(Stored data)
-- ==== Sys2Proof/Machine/Staging.lean ====
section
/-! DEFINITION. Chapter 6, the requests and the pick lapse: CHECKOUT, CANCEL, PLACED, SHELVED, SLOT_QUERY,
SET_STAGING (R79) and PICK_LAPSED. -/

namespace Sys2Proof.Machine

/-! ## CHECKOUT and CANCEL -/

/-- A CHECKOUT that passes every check: the append and the move, the response, the HOLD test, and a dispatch
attempt (R105). -/
def State.enqueue (h : ReqHead) (p : Nat) (r : CustodyRecord) (s : State) : State :=
  let entry : QueueEntry := ⟨r.label, s.vault.clock⟩
  let t := ({ s with staging := { s.staging with queue := s.staging.queue ++ [entry] } }).putRecord p
    { r with state := .requested, lastMove := some s.vault.clock }
  let needs := t.awaits [.custody p]
  ((t.answer h .checkout needs .ok (.checkout t.staging.queue.length s.vault.clock)).holdTest needs).dispatch needs

/-- CHECKOUT's checks and effect; the dose check sets INSPECT though it refuses (R104, R105). -/
def State.checkout (h : ReqHead) (label : Label) (s : State) : State :=
  if s.vault.mode = .maintenance then s.refuse h .checkout .mode
  else if goodLabel label = false then s.refuse h .checkout .invalid
  else
    match s.record? label with
    | none => s.refuse h .checkout .notFound
    | some (p, r) =>
      if r.state = .requested then s.refuse h .checkout .duplicate
      else if r.state ≠ .inVault then s.refuse h .checkout .state
      else if r.inspect then s.refuse h .checkout .state
      else if s.overDose r then
        let t := s.putRecord p { r with inspect := true }
        t.answer h .checkout (t.awaits [.custody p]) .dose .none
      else if Config.queueCapacity ≤ s.staging.queue.length then s.refuse h .checkout .full
      else s.enqueue h p r

/-- CHECKOUT (R104, R105). -/
def execCheckout (h : ReqHead) (label : Label) (s : State) : Host.Outcome State Fault Refusal :=
  .next (s.request h .checkout true (State.checkout h label))

/-- The reserved slot of a record is made FREE (R107). -/
def State.freeSlotOf (r : CustodyRecord) (s : State) : State :=
  match r.slot with
  | some n => s.putSlot n .free
  | none => s

/-- CANCEL's checks and effect, by the record's state (R107). -/
def State.cancel (h : ReqHead) (label : Label) (s : State) : State :=
  if goodLabel label = false then s.refuse h .cancel .invalid
  else
    match s.record? label with
    | none => s.refuse h .cancel .notFound
    | some (p, r) =>
      if r.state = .requested then
        let t := (s.unqueue label).putRecord p (s.backToVault r)
        let needs := t.awaits [.custody p]
        (t.answer h .cancel needs .ok (.cancelled r.state)).resumeTest needs
      else if r.state = .picking then
        let t := (s.freeSlotOf r).putRecord p (s.backToVault r)
        let needs := t.awaits [.custody p]
        (t.answer h .cancel needs .ok (.cancelled r.state)).dispatch needs
      else s.refuse h .cancel .state

/-- CANCEL (R107). -/
def execCancel (h : ReqHead) (label : Label) (s : State) : Host.Outcome State Fault Refusal :=
  .next (s.request h .cancel true (State.cancel h label))

/-! ## PLACED and SHELVED -/

/-- A PLACED that passes its checks (R113; log 42, DESIGN CHOICE). -/
def State.placeInSlot (h : ReqHead) (p : Nat) (r : CustodyRecord) (n : Fin 32) (s : State) : State :=
  let origin : Channel := .area (r.area.getD .vaultA)
  let estimate := (s.climate.held origin).map (·.temperature)
  let r' := { s.settled (some .staging) r with
    state := .stagedOut, location := none, area := some .staging, lastMove := some s.vault.clock }
  let t := (s.putSlot n (.occupied r.label .outbound origin 0 estimate)).putRecord p r'
  t.answer h .placed (t.awaits [.custody p]) .ok (.placed n (s.doseOf r'))

/-- PLACED's checks and effect (R113). -/
def State.placed (h : ReqHead) (label : Label) (slot : Nat) (s : State) : State :=
  if s.vault.mode = .maintenance then s.refuse h .placed .mode
  else if goodLabel label = false then s.refuse h .placed .invalid
  else
    match slotOfNumber slot with
    | none => s.refuse h .placed .invalid
    | some n =>
      match s.record? label with
      | none => s.refuse h .placed .notFound
      | some (p, r) =>
        if r.state ≠ .picking then s.refuse h .placed .state
        else if r.slot ≠ some n then s.refuse h .placed .wrongSlot
        else s.placeInSlot h p r n

/-- PLACED (R113). -/
def execPlaced (h : ReqHead) (label : Label) (slot : Nat) (s : State) : Host.Outcome State Fault Refusal :=
  .next (s.request h .placed true (State.placed h label slot))

/-- The record is bound to a consignment in SEALED, READY or LOCKED_OUT (R114). -/
def State.heldForCourier (s : State) (r : CustodyRecord) : Bool :=
  match r.consignment with
  | none => false
  | some n =>
    match s.consignment? n with
    | none => false
    | some (_, c) => c.state == .sealed || c.state == .ready || c.state == .lockedOut

/-- A label bound to an OPEN consignment leaves its outbound list (R115, step 1); of two copies of it, the first (log 51,
DESIGN CHOICE). -/
def State.leaveOpenConsignment (r : CustodyRecord) (s : State) : State :=
  match r.consignment with
  | none => s
  | some n =>
    match s.consignment? n with
    | none => s
    | some (i, c) => if c.state = .opened then s.putConsign i { c with outbound := c.outbound.erase r.label } else s

/-- A SHELVED that passes its checks (R115). -/
def State.shelve (h : ReqHead) (p : Nat) (r : CustodyRecord) (l : Location) (s : State) : State :=
  let r' := { s.shelvedAt l r with new := false }
  let t := ((s.leaveOpenConsignment r).freeSlotOf r).putRecord p r'
  let needs := t.awaits [.custody p]
  (t.answer h .shelved needs .ok (.shelved (s.resolve l) (s.doseOf r'))).dispatch needs

/-- SHELVED's checks and effect (R114, R115). -/
def State.shelved (h : ReqHead) (label : Label) (l : Location) (s : State) : State :=
  if s.vault.mode = .maintenance then s.refuse h .shelved .mode
  else if goodLabel label = false then s.refuse h .shelved .invalid
  else
    match s.record? label with
    | none => s.refuse h .shelved .notFound
    | some (p, r) =>
      if r.state ≠ .stagedOut ∧ r.state ≠ .readyOut ∧ r.state ≠ .readyIn then s.refuse h .shelved .state
      else if s.heldForCourier r then s.refuse h .shelved .bound
      else s.shelve h p r l

/-- SHELVED (R114, R115). -/
def execShelved (h : ReqHead) (label : Label) (l : Location) (s : State) : Host.Outcome State Fault Refusal :=
  .next (s.request h .shelved true (State.shelved h label l))

/-! ## SLOT_QUERY -/

/-- The SLOT_QUERY response for a slot (R117). -/
def State.slotReport (s : State) (n : Fin 32) : SlotReport :=
  let x := s.staging.slots[n]
  { number := n, slot := x
    secondsLeft := match x with
      | .reserved _ _ t => some (t + s.staging.settings.pickTimeout * 60 - s.vault.uptime)
      | .free => none
      | .occupied _ _ _ _ _ => none
    custody := x.label?.bind fun l => (s.record? l).map fun y => y.2.state }

/-- SLOT_QUERY's check and answer (R117). -/
def State.slotQuery (h : ReqHead) (slot : Nat) (s : State) : State :=
  match slotOfNumber slot with
  | none => s.refuse h .slotQuery .invalid
  | some n => s.answer h .slotQuery [] .ok (.slot (s.slotReport n))

/-- SLOT_QUERY (R117). -/
def execSlotQuery (h : ReqHead) (slot : Nat) (s : State) : Host.Outcome State Fault Refusal :=
  .next (s.request h .slotQuery true (State.slotQuery h slot))

/-! ## SET_STAGING and the pick lapse -/

/-- Every reservation that the timeout in force finds overdue lapses (R80, R112), in number order (log 16, DESIGN CHOICE). -/
def State.lapseOverdue (s : State) : State := (slotNumbers.foldl (fun x n => x.2.lapsePick x.1 n) ([], s)).2

/-- SET_STAGING's checks and effect: the settings, the response, a dispatch attempt when the dose limit has changed
(R108), and behind the response the lapse of every reservation that the new timeout finds overdue (R79, R80; log 55,
DEDUCED). -/
def State.setStaging (h : ReqHead) (f : StagingFields) (s : State) : State :=
  if s.vault.mode ≠ .maintenance then s.refuse h .setStaging .mode
  else
    match stagingOfFields f with
    | none => s.refuse h .setStaging .invalid
    | some g =>
      let old := s.staging.settings
      let t := ({ s with staging := { s.staging with settings := g } }).persist .config
      let needs := t.awaits [.config]
      let t := t.answer h .setStaging needs .ok (.staging old)
      let t := if g.doseLimit = old.doseLimit then t else t.dispatch needs
      t.follow .config .lapses State.lapseOverdue

/-- SET_STAGING (R79, R80). -/
def execSetStaging (h : ReqHead) (f : StagingFields) (s : State) : Host.Outcome State Fault Refusal :=
  .next (s.request h .setStaging true (State.setStaging h f))

/-- The reservation of a slot lapses when it is due, and not before the response of a SET_STAGING that has changed the
timeout, behind which every overdue one lapses (R80, R112; log 55, DEDUCED). -/
def State.pickLapse (n : Fin 32) (s : State) : State :=
  if s.store.followups.any (fun x => x.2 == .lapses) then s else (s.lapsePick [] n).2

/-- PICK_LAPSED (R112). -/
def execPickLapsed (n : Fin 32) (s : State) : Host.Outcome State Fault Refusal := .next (s.event (State.pickLapse n))

end Sys2Proof.Machine
end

[What you are asked to do] Beginning at the line above with "else if goodLabel label = false then s.refuse h .checkout" and finishing at the line with "def execCancel (h", return each line exactly and return nothing else.

[Response below]
  else if goodLabel label = false then s.refuse h .checkout .invalid
  else
    match s.record? label with
    | none => s.refuse h .checkout .notFound
    | some (p, r) =>
      if r.state = .requested then s.refuse h .checkout .duplicate
      else if r.state ≠ .inVault then s.refuse h .checkout .state
      else if r.inspect then s.refuse h .checkout .state
      else if s.overDose r then
        let t := s.putRecord p { r with inspect := true }
        t.answer h .checkout (t.awaits [.custody p]) .dose .none
      else if Config.queueCapacity ≤ s.staging.queue.length then s.refuse h .checkout .full
      else s.enqueue h p r

/-- CHECKOUT (R104, R105). -/
def execCheckout (h : ReqHead) (label : Label) (s : State) : Host.Outcome State Fault Refusal :=
  .next (s.request h .checkout true (State.checkout h label))

/-- The reserved slot of a record is made FREE (R107). -/
def State.freeSlotOf (r : CustodyRecord) (s : State) : State :=
  match r.slot with
  | some n => s.putSlot n .free
  | none => s

/-- CANCEL's checks and effect, by the record's state (R107). -/
def State.cancel (h : ReqHead) (label : Label) (s : State) : State :=
  if goodLabel label = false then s.refuse h .cancel .invalid
  else
    match s.record? label with
    | none => s.refuse h .cancel .notFound
    | some (p, r) =>
      if r.state = .requested then
        let t := (s.unqueue label).putRecord p (s.backToVault r)
        let needs := t.awaits [.custody p]
        (t.answer h .cancel needs .ok (.cancelled r.state)).resumeTest needs
      else if r.state = .picking then
        let t := (s.freeSlotOf r).putRecord p (s.backToVault r)
        let needs := t.awaits [.custody p]
        (t.answer h .cancel needs .ok (.cancelled r.state)).dispatch needs
      else s.refuse h .cancel .state

/-- CANCEL (R107). -/
def execCancel (h : ReqHead) (label : Label) (s : State) : Host.Outcome State Fault Refusal :=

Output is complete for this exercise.